Collected data:
----

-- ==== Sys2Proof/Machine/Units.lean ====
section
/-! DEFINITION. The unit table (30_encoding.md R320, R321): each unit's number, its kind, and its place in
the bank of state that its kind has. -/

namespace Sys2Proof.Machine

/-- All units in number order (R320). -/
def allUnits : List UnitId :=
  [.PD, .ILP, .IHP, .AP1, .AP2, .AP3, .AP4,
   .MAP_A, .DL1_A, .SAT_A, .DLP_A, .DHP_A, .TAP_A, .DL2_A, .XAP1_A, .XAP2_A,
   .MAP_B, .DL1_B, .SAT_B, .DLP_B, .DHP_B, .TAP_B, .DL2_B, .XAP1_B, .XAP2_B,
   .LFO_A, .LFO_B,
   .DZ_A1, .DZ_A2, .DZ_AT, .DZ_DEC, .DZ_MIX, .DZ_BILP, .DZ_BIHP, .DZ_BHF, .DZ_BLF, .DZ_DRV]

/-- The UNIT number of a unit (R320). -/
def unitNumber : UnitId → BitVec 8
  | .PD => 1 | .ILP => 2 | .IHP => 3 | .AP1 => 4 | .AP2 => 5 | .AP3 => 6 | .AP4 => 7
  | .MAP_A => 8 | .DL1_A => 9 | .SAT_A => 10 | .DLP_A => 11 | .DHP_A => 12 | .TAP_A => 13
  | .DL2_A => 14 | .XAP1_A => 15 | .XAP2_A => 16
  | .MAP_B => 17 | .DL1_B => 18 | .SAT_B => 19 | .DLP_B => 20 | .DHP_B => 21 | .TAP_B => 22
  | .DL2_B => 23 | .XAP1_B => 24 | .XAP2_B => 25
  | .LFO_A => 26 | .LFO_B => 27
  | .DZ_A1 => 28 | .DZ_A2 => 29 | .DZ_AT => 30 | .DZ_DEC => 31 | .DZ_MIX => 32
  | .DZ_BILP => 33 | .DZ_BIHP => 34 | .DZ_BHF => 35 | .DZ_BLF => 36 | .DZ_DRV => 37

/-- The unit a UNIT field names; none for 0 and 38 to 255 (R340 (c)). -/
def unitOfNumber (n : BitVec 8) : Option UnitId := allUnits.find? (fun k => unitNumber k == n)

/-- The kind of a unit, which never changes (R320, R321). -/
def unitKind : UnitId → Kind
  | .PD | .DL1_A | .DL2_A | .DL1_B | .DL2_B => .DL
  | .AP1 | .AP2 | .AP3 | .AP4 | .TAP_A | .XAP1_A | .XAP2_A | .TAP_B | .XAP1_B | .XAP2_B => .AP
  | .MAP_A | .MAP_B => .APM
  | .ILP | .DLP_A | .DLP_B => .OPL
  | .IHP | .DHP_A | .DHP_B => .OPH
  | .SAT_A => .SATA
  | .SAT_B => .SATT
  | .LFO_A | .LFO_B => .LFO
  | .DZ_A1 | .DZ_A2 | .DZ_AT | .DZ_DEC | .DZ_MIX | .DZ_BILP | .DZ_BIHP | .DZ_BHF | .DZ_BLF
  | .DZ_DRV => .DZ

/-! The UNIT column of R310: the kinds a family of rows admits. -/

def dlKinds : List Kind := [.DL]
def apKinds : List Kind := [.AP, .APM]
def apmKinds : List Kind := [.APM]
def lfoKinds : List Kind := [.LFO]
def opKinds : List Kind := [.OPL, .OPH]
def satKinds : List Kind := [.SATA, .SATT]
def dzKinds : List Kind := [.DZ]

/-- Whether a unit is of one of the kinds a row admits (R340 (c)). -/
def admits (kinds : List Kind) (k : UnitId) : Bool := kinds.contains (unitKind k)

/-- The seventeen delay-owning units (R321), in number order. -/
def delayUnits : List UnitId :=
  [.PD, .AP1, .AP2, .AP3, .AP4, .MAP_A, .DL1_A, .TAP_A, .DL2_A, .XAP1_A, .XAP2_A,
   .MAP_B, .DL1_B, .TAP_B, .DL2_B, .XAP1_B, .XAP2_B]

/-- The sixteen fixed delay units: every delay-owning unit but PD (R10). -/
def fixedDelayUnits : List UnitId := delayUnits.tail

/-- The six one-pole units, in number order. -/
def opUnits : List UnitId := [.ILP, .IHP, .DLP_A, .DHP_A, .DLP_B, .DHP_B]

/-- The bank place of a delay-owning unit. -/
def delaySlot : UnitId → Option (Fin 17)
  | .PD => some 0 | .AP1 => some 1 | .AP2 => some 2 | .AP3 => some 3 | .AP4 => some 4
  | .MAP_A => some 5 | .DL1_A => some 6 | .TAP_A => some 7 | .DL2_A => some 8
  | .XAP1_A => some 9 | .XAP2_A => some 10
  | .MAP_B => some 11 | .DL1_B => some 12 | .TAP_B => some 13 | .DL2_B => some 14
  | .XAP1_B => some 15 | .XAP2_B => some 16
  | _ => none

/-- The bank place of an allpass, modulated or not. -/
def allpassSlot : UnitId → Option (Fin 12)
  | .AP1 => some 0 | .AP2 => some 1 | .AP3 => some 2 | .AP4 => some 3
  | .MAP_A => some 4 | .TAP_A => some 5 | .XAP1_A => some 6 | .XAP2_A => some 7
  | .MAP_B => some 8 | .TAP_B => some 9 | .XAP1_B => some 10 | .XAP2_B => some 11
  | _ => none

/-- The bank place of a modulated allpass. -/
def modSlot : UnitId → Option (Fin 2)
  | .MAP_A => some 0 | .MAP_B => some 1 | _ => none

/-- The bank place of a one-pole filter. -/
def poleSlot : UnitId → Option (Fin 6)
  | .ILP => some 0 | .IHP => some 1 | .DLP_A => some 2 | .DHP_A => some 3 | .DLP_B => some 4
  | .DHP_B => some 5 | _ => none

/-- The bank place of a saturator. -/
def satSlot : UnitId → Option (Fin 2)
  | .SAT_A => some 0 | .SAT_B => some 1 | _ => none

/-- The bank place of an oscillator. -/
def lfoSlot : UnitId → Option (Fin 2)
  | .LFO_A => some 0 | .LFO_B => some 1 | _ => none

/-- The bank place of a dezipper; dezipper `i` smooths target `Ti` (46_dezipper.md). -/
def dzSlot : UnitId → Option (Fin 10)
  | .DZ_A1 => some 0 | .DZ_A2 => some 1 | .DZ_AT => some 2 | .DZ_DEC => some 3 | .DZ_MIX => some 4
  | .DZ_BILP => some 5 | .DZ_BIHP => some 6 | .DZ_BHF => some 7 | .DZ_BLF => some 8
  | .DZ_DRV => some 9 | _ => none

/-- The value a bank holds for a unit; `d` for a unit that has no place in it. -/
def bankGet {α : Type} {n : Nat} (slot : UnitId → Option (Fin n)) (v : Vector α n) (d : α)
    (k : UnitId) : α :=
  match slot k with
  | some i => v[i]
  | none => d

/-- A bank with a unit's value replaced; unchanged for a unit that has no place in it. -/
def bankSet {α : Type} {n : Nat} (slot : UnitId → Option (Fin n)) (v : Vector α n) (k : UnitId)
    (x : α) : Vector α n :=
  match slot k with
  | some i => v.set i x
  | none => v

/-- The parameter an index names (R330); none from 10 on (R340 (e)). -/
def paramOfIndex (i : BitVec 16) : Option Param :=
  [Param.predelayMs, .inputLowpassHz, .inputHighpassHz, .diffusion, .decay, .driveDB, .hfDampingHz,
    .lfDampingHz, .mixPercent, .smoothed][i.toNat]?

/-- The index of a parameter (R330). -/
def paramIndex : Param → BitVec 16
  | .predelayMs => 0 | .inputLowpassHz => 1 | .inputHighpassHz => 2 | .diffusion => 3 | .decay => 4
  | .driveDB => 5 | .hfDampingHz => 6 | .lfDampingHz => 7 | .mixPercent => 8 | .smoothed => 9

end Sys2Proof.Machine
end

----

■ **Task prompt**: Transcribe the data. Leave every line exactly as it is.

■ **Task output**:
-- ==== Sys2Proof/Machine/Units.lean ====
section
/-! DEFINITION. The unit table (30_encoding.md R320, R321): each unit's number, its kind, and its place in
the bank of state that its kind has. -/

namespace Sys2Proof.Machine

/-- All units in number order (R320). -/
def allUnits : List UnitId :=
  [.PD, .ILP, .IHP, .AP1, .AP2, .AP3, .AP4,
   .MAP_A, .DL1_A, .SAT_A, .DLP_A, .DHP_A, .TAP_A, .DL2_A, .XAP1_A, .XAP2_A,
   .MAP_B, .DL1_B, .SAT_B, .DLP_B, .DHP_B, .TAP_B, .DL2_B, .XAP1_B, .XAP2_B,
   .LFO_A, .LFO_B,
   .DZ_A1, .DZ_A2, .DZ_AT, .DZ_DEC, .DZ_MIX, .DZ_BILP, .DZ_BIHP, .DZ_BHF, .DZ_BLF, .DZ_DRV]

/-- The UNIT number of a unit (R320). -/
def unitNumber : UnitId → BitVec 8
  | .PD => 1 | .ILP => 2 | .IHP => 3 | .AP1 => 4 | .AP2 => 5 | .AP3 => 6 | .AP4 => 7
  | .MAP_A => 8 | .DL1_A => 9 | .SAT_A => 10 | .DLP_A => 11 | .DHP_A => 12 | .TAP_A => 13
  | .DL2_A => 14 | .XAP1_A => 15 | .XAP2_A => 16
  | .MAP_B => 17 | .DL1_B => 18 | .SAT_B => 19 | .DLP_B => 20 | .DHP_B => 21 | .TAP_B => 22
  | .DL2_B => 23 | .XAP1_B => 24 | .XAP2_B => 25
  | .LFO_A => 26 | .LFO_B => 27
  | .DZ_A1 => 28 | .DZ_A2 => 29 | .DZ_AT => 30 | .DZ_DEC => 31 | .DZ_MIX => 32
  | .DZ_BILP => 33 | .DZ_BIHP => 34 | .DZ_BHF => 35 | .DZ_BLF => 36 | .DZ_DRV => 37

/-- The unit a UNIT field names; none for 0 and 38 to 255 (R340 (c)). -/
def unitOfNumber (n : BitVec 8) : Option UnitId := allUnits.find? (fun k => unitNumber k == n)

/-- The kind of a unit, which never changes (R320, R321). -/
def unitKind : UnitId → Kind
  | .PD | .DL1_A | .DL2_A | .DL1_B | .DL2_B => .DL
  | .AP1 | .AP2 | .AP3 | .AP4 | .TAP_A | .XAP1_A | .XAP2_A | .TAP_B | .XAP1_B | .XAP2_B => .AP
  | .MAP_A | .MAP_B => .APM
  | .ILP | .DLP_A | .DLP_B => .OPL
  | .IHP | .DHP_A | .DHP_B => .OPH
  | .SAT_A => .SATA
  | .SAT_B => .SATT
  | .LFO_A | .LFO_B => .LFO
  | .DZ_A1 | .DZ_A2 | .DZ_AT | .DZ_DEC | .DZ_MIX | .DZ_BILP | .DZ_BIHP | .DZ_BHF | .DZ_BLF
  | .DZ_DRV => .DZ

/-! The UNIT column of R310: the kinds a family of rows admits. -/

def dlKinds : List Kind := [.DL]
def apKinds : List Kind := [.AP, .APM]
def apmKinds : List Kind := [.APM]
def lfoKinds : List Kind := [.LFO]
def opKinds : List Kind := [.OPL, .OPH]
def satKinds : List Kind := [.SATA, .SATT]
def dzKinds : List Kind := [.DZ]

/-- Whether a unit is of one of the kinds a row admits (R340 (c)). -/
def admits (kinds : List Kind) (k : UnitId) : Bool := kinds.contains (unitKind k)

/-- The seventeen delay-owning units (R321), in number order. -/
def delayUnits : List UnitId :=
  [.PD, .AP1, .AP2, .AP3, .AP4, .MAP_A, .DL1_A, .TAP_A, .DL2_A, .XAP1_A, .XAP2_A,
   .MAP_B, .DL1_B, .TAP_B, .DL2_B, .XAP1_B, .XAP2_B]

/-- The sixteen fixed delay units: every delay-owning unit but PD (R10). -/
def fixedDelayUnits : List UnitId := delayUnits.tail

/-- The six one-pole units, in number order. -/
def opUnits : List UnitId := [.ILP, .IHP, .DLP_A, .DHP_A, .DLP_B, .DHP_B]

/-- The bank place of a delay-owning unit. -/
def delaySlot : UnitId → Option (Fin 17)
  | .PD => some 0 | .AP1 => some 1 | .AP2 => some 2 | .AP3 => some 3 | .AP4 => some 4
  | .MAP_A => some 5 | .DL1_A => some 6 | .TAP_A => some 7 | .DL2_A => some 8
  | .XAP1_A => some 9 | .XAP2_A => some 10
  | .MAP_B => some 11 | .DL1_B => some 12 | .TAP_B => some 13 | .DL2_B => some 14
  | .XAP1_B => some 15 | .XAP2_B => some 16
  | _ => none

/-- The bank place of an allpass, modulated or not. -/
def allpassSlot : UnitId → Option (Fin 12)
  | .AP1 => some 0 | .AP2 => some 1 | .AP3 => some 2 | .AP4 => some 3
  | .MAP_A => some 4 | .TAP_A => some 5 | .XAP1_A => some 6 | .XAP2_A => some 7
  | .MAP_B => some 8 | .TAP_B => some 9 | .XAP1_B => some 10 | .XAP2_B => some 11
  | _ => none

/-- The bank place of a modulated allpass. -/
def modSlot : UnitId → Option (Fin 2)
  | .MAP_A => some 0 | .MAP_B => some 1 | _ => none

/-- The bank place of a one-pole filter. -/
def poleSlot : UnitId → Option (Fin 6)
  | .ILP => some 0 | .IHP => some 1 | .DLP_A => some 2 | .DHP_A => some 3 | .DLP_B => some 4
  | .DHP_B => some 5 | _ => none

/-- The bank place of a saturator. -/
def satSlot : UnitId → Option (Fin 2)
  | .SAT_A => some 0 | .SAT_B => some 1 | _ => none

/-- The bank place of an oscillator. -/
def lfoSlot : UnitId → Option (Fin 2)
  | .LFO_A => some 0 | .LFO_B => some 1 | _ => none

/-- The bank place of a dezipper; dezipper `i` smooths target `Ti` (46_dezipper.md). -/
def dzSlot : UnitId → Option (Fin 10)
  | .DZ_A1 => some 0 | .DZ_A2 => some 1 | .DZ_AT => some 2 | .DZ_DEC => some 3 | .DZ_MIX => some 4
  | .DZ_BILP => some 5 | .DZ_BIHP => some 6 | .DZ_BHF => some 7 | .DZ_BLF => some 8
  | .DZ_DRV => some 9 | _ => none

/-- The value a bank holds for a unit; `d` for a unit that has no place in it. -/
def bankGet {α : Type} {n : Nat} (slot : UnitId → Option (Fin n)) (v : Vector α n) (d : α)
    (k : UnitId) : α :=
  match slot k with
  | some i => v[i]
  | none => d

/-- A bank with a unit's value replaced; unchanged for a unit that has no place in it. -/
def bankSet {α : Type} {n : Nat} (slot : UnitId → Option (Fin n)) (v : Vector α n) (k : UnitId)
    (x : α) : Vector α n :=
  match slot k with
  | some i => v.set i x
  | none => v

/-- The parameter an index names (R330); none from 10 on (R340 (e)). -/
def paramOfIndex (i : BitVec 16) : Option Param :=
  [Param.predelayMs, .inputLowpassHz, .inputHighpassHz, .diffusion, .decay, .driveDB, .hfDampingHz,
    .lfDampingHz, .mixPercent, .smoothed][i.toNat]?

/-- The index of a parameter (R330). -/
def paramIndex : Param → BitVec 16
  | .predelayMs => 0 | .inputLowpassHz => 1 | .inputHighpassHz => 2 | .diffusion => 3 | .decay => 4
  | .driveDB => 5 | .hfDampingHz => 6 | .lfDampingHz => 7 | .mixPercent => 8 | .smoothed => 9

end Sys2Proof.Machine
end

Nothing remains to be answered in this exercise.